En septembre 2024, le marché immobilier français reste freiné par le coût du crédit et l’ajustement des prix, mais les situations divergent fortement selon la ville, le DPE du bien et la solidité financière de l’acquéreur.

Couple consultant un dossier devant un immeuble résidentiel dans un quartier urbain français à l’automne.
Couple consultant un dossier devant un immeuble résidentiel dans un quartier urbain français à l’automne.

Au 6 septembre 2024, le marché immobilier français est dans une phase de réajustement, non dans un mouvement uniforme. Après le choc provoqué par la remontée rapide des taux de crédit, le volume des projets a reculé et les vendeurs ont dû revenir à des prix compatibles avec le pouvoir d’achat des ménages. Mais la correction ne suit ni la même vitesse ni la même ampleur d’un territoire à l’autre.

Le marché se segmente surtout par la qualité réelle du bien. Un logement correctement valorisé, bien placé, sans défaut énergétique majeur et ne nécessitant pas de rénovation lourde conserve des acheteurs. À l’inverse, une maison éloignée des services, un appartement mal distribué ou une passoire thermique peut rester longtemps en annonce si le prix ne tient pas compte du coût global des travaux et du financement.

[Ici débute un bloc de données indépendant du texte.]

-- ==== Sys2Proof/Certificates/Slice0/Obligations.lean ====
section
/-! DEFINITION. The statements for the provers, and the few predicates they are written with. Each docstring names the rules of
spec/ that the statement formalises; where a clause rests on the model's own choice it names the log entry. -/

namespace Sys2Proof.Claims

open Sys2Proof.Machine

/-- Core `k` is about to execute a unit of an instruction that needs at least mode `m`; a unit of an instruction that is
not extensible has no prefix (R91, R94). -/
structure CoreReady (m : Mode) (ext : Bool) (s : State) (k : Nat) : Prop where
  active : s.active = .core k
  mode : modeLe m (s.core k).mode = true
  bare : ext = false → (s.core k).pfx = none

/-- Cell `t` is about to execute a unit of its task `q` that takes `cost` cycles beside those of its prefix, within the
limits of R154; `m` marks a unit that only an M-tile has (R101). -/
structure CellReady (m ext : Bool) (cost : Nat) (s : State) (t : Nat) (q : Task) : Prop where
  active : s.active = .cell t
  task : (s.cell t).task = some q
  tile : m = true → tileKind t = .m
  bare : ext = false → q.pfx = none
  units : q.pfx = none → q.units < 128
  cycles : q.cycles + cost + (if q.pfx = none then 0 else 1) ≤ 512

/-- A unit of `len` bytes on core `k` writes `v` to g register `d` and retires (R82, R122). -/
def wrote (s : State) (k len : Nat) (d : BitVec 5) (v : Word64) : Host.Outcome State Fault Refusal :=
  .next (retireCore (gSet s k d v) k len none)

/-- A unit on core `k` raises cause `c` with trap value `v` and has no other effect (R122). -/
def traps (s : State) (k : Nat) (c : Cause) (v : Word64) : Host.Outcome State Fault Refusal :=
  .next (raiseCore s k c v)

/-- A unit of `len` bytes and `cost` cycles in cell `t` writes `v` to temporary `d` and retires (R156). -/
def wroteL (s : State) (t len cost : Nat) (d : BitVec 5) (v : Lanes) : Host.Outcome State Fault Refusal :=
  .next (retireCell (lSet s t d v) t len cost none)

/-- A unit in cell `t` aborts its task with cause `c` and trap value `v` (R159). -/
def aborts (s : State) (t : Nat) (c : Cause) (v : Word64) : Host.Outcome State Fault Refusal :=
  .next (abortTask s t c v)

/-- 1 where `p` holds, else 0. -/
def flag (p : Prop) [Decidable p] : Word64 := if p then 1 else 0

/-- A runner is about to execute a unit of both classes that takes `cost` cycles in a cell (R83, R91, R94, R154). -/
def BothReady (ext : Bool) (cost : Nat) (s : State) (x : Runner) : Prop :=
  match x with
  | .core k => CoreReady .user ext s k
  | .cell t => ∃ q, CellReady false ext cost s t q

/-- A field that a unit of a runner reads: any g register, or t0 to t7, i0, i1 or hdr (R82). -/
def readable (x : Runner) (r : BitVec 5) : Prop :=
  match x with
  | .core _ => True
  | .cell _ => r.toNat ≤ 10

/-- A field that a unit of a runner writes: any g register, or t0 to t7 (R82). -/
def writable (x : Runner) (r : BitVec 5) : Prop :=
  match x with
  | .core _ => True
  | .cell _ => r.toNat ≤ 7

/-- The unit of a runner retires from `u`; `s` is the state before it, whose prefix costs a cell one cycle more (R155). -/
def retires (s : State) (x : Runner) (u : State) (len cost : Nat) : Host.Outcome State Fault Refusal :=
  match x with
  | .core k => .next (retireCore u k len none)
  | .cell t => .next (retireCell u t len (cost + if payload s x = none then 0 else 1) none)

/-- The unit of a runner raises a cause: a trap of the core, or the abort of the cell's task (R122, R159). -/
def stops (s : State) (x : Runner) (c : Cause) (v : Word64) : Host.Outcome State Fault Refusal :=
  match x with
  | .core k => traps s k c v
  | .cell t => aborts s t c v

/-- A fault record `x` has entered the trap ring of isle `k` last, or waits for room in it (R426). -/
def reported (u : State) (k : Nat) (x : TrapRec) : Prop :=
  x ∈ (u.isle k).waitRecs ∨ (u.isle k).ringAt ((u.isle k).trTail + 127) = x

/-- The destinations of an output of an operator: each of its routes is valid and has its destination declared (R63, R288). -/
def routed (s : State) (t c out : Nat) (ds : List Nat) : Prop :=
  (routesOf (s.tile t) c out).mapM (routeDest s t) = .ok ds

/-- Tokens that an operator sends along its routes, with destination and context set, not yet in a switch (R60, R75, R288). -/
def flying (s : State) (t c out : Nat) (ds : List Nat) (l : List Token) : List Flight :=
  l.flatMap (fun tok => ds.map (fun d =>
    flightOf s (.op t c out) (tileDie t) (some (tileJob s t)) ⟨reHdr tok.hdr d (tileCtx s t), tok.lanes⟩))

/-- The instruction that the decoder gives for the word of `i`: the operations of CONN share one word (R409), and the STOP forms
of STRMI and STRMS are their words behind a prefix (R253). -/
def asDecoded : Instr → Instr
  | .connOpen d a b v => .connStatus d a b v
  | .connClose d a b v => .connStatus d a b v
  | .connReset d a b v => .connStatus d a b v
  | .strmiStop d a t v => .strmi d a t v
  | .strmsStop a t v w => .strms a t v w
  | i => i

/-- A STOP form (R253). -/
def isStop : Instr → Bool
  | .strmiStop .. => true
  | .strmsStop .. => true
  | _ => false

Pour lire ce panorama, il faut distinguer quatre marchés qui se superposent : l’ancien, le neuf, la location et l’investissement. Ils subissent tous le crédit, mais pas avec la même intensité. Les règles de performance énergétique, le recul de la construction neuve et la raréfaction de l’offre locative ajoutent des tensions locales qui ne se lisent pas dans une moyenne nationale.

Quel est le vrai état du marché immobilier en septembre 2024 ?

L’activité immobilière reste inférieure à celle des années de crédit très bon marché. Le premier frein est arithmétique : quand le taux augmente, une même mensualité finance un capital plus faible. La baisse des prix observée dans une partie du parc ne compense donc pas toujours la perte de capacité d’emprunt, en particulier dans les villes où les niveaux de prix étaient déjà élevés.

Le retour progressif de conditions de crédit moins dégradées améliore néanmoins la visibilité des ménages finançables. C’est un changement important : un acquéreur qui peut obtenir une simulation cohérente, sécuriser son apport et se positionner sur un bien correctement tarifé redevient actif. Cela ne signifie pas un retour immédiat à la fluidité des années précédentes. Les banques examinent toujours la stabilité des revenus, le reste à vivre, l’épargne disponible et le comportement bancaire.

Le mot d’ordre est désormais la sélectivité. Les biens irréprochables ou rares peuvent susciter plusieurs visites et se négocier peu. Les autres se vendent, mais après une mise au prix plus réaliste ou une négociation qui intègre les défauts : mauvaise étiquette énergétique, charges de copropriété élevées, rénovation de toiture, ravalement à venir, nuisance sonore ou éloignement des transports.

Pourquoi le crédit reste-t-il le principal arbitre des prix ?

Dans l’ancien, le prix acceptable est directement lié à la mensualité que peut supporter l’acheteur. La banque retient en principe un taux d’endettement maximal de 35 %, assurance emprunteur comprise, et une durée de prêt qui ne dépasse généralement pas 25 ans. Des dérogations encadrées existent, notamment pour certains dossiers de résidence principale, mais elles ne constituent pas un droit. Ces règles et leurs modalités doivent être vérifiées à la date de la demande de prêt.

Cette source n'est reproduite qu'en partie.